** Task description **
For the entries below, print exactly the lines between the line holding "def cellsWaiting (p" and the line holding "has none. -/", inclusive, and nothing else.
Supplied material: Begin
-- ==== Sys2Proof/Machine/PoolRows.lean ====
section
/-! DEFINITION. Sys2Proof/Machine/PoolRows.lean: pool status and the admin commands for slots (08 R322 to R330), patrol
passes and the reshape walk (09). -/

namespace Sys2Proof.Machine

/-! ## Pool status (08 R329, R330) -/

/-- Slots of a pool in one of some states. -/
def countSlots (p : Nat) (f : SlotSt → Bool) (s : State) : Nat :=
  ((poolRec p s).slots.filter (fun e => f e.2.st)).length

/-- Whether a slot serves its pool. -/
def SlotSt.serving : SlotSt → Bool
  | .online => true | .suspect => true | .rebuilding => true | .retiring => true
  | .absent => false | .failed => false | .retired => false

/-- Erased positions of a roll entry by the present homes of its cells, and by a slot that is to fail. -/
def entryErased (p e : Nat) (plus : Option Nat) (s : State) : Nat :=
  ((List.range (geomOf p s).w).filter (fun q =>
    let slot := (presentHome p e q s).1
    (match (slotRec p slot s).st with
     | .failed => true | .absent => true | .rebuilding => (relocOf p e q s).isNone
     | _ => false) || plus == some slot)).length

/-- Least remaining redundancy of a pool; 7 while any row exceeds m. -/
def minRedundancy (p : Nat) (s : State) : Nat :=
  let m := (geomOf p s).m
  let worst := ((List.range (rollEntries p s)).map (fun e => entryErased p e none s)).foldl max 0
  if m < worst then 7 else m - worst

/-- POOL_STATE (R330). -/
def poolState (p : Nat) (s : State) : Nat :=
  let r := poolRec p s
  countSlots p SlotSt.serving s % 256 + countSlots p (· == .failed) s % 256 * 2 ^ 8 +
  (if poolValid p s then minRedundancy p s else 0) * 2 ^ 16 + b2n (r.slots.any (fun e => e.2.commitPending)) * 2 ^ 19 +
  b2n r.sealPaused * 2 ^ 20 + b2n r.homeless * 2 ^ 21 + b2n (formatting p s) * 2 ^ 22 + b2n r.discovery * 2 ^ 23 +
  b2n (poolValid p s) * 2 ^ 24

/-- Cells that wait to move: those that move or are to be restored next, and are not in motion. -/
def cellsWaiting (p : Nat) (s : State) : Nat :=
  ((poolRec p s).relocs.filter (fun e => !e.2.settled && (e.2.stopped || e.2.paused || e.2.full))).length +
  ((movingCells p s).length - (cellsInMotion p s).length)

/-- Port of a slot, or its expected port while it has none. -/
def slotPort (p n : Nat) (s : State) : Nat := ((slotRec p n s).port).getD (expectedPort p n s)

/-- Width code of a slot: its descriptor's. -/
def slotWidth (p n : Nat) (s : State) : Nat := ((poolEnt p s).members.getD n 0).toNat / 128 % 4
Supplied material: End
** Response area **
def cellsWaiting (p : Nat) (s : State) : Nat :=
  ((poolRec p s).relocs.filter (fun e => !e.2.settled && (e.2.stopped || e.2.paused || e.2.full))).length +
  ((movingCells p s).length - (cellsInMotion p s).length)

/-- Port of a slot, or its expected port while it has none. -/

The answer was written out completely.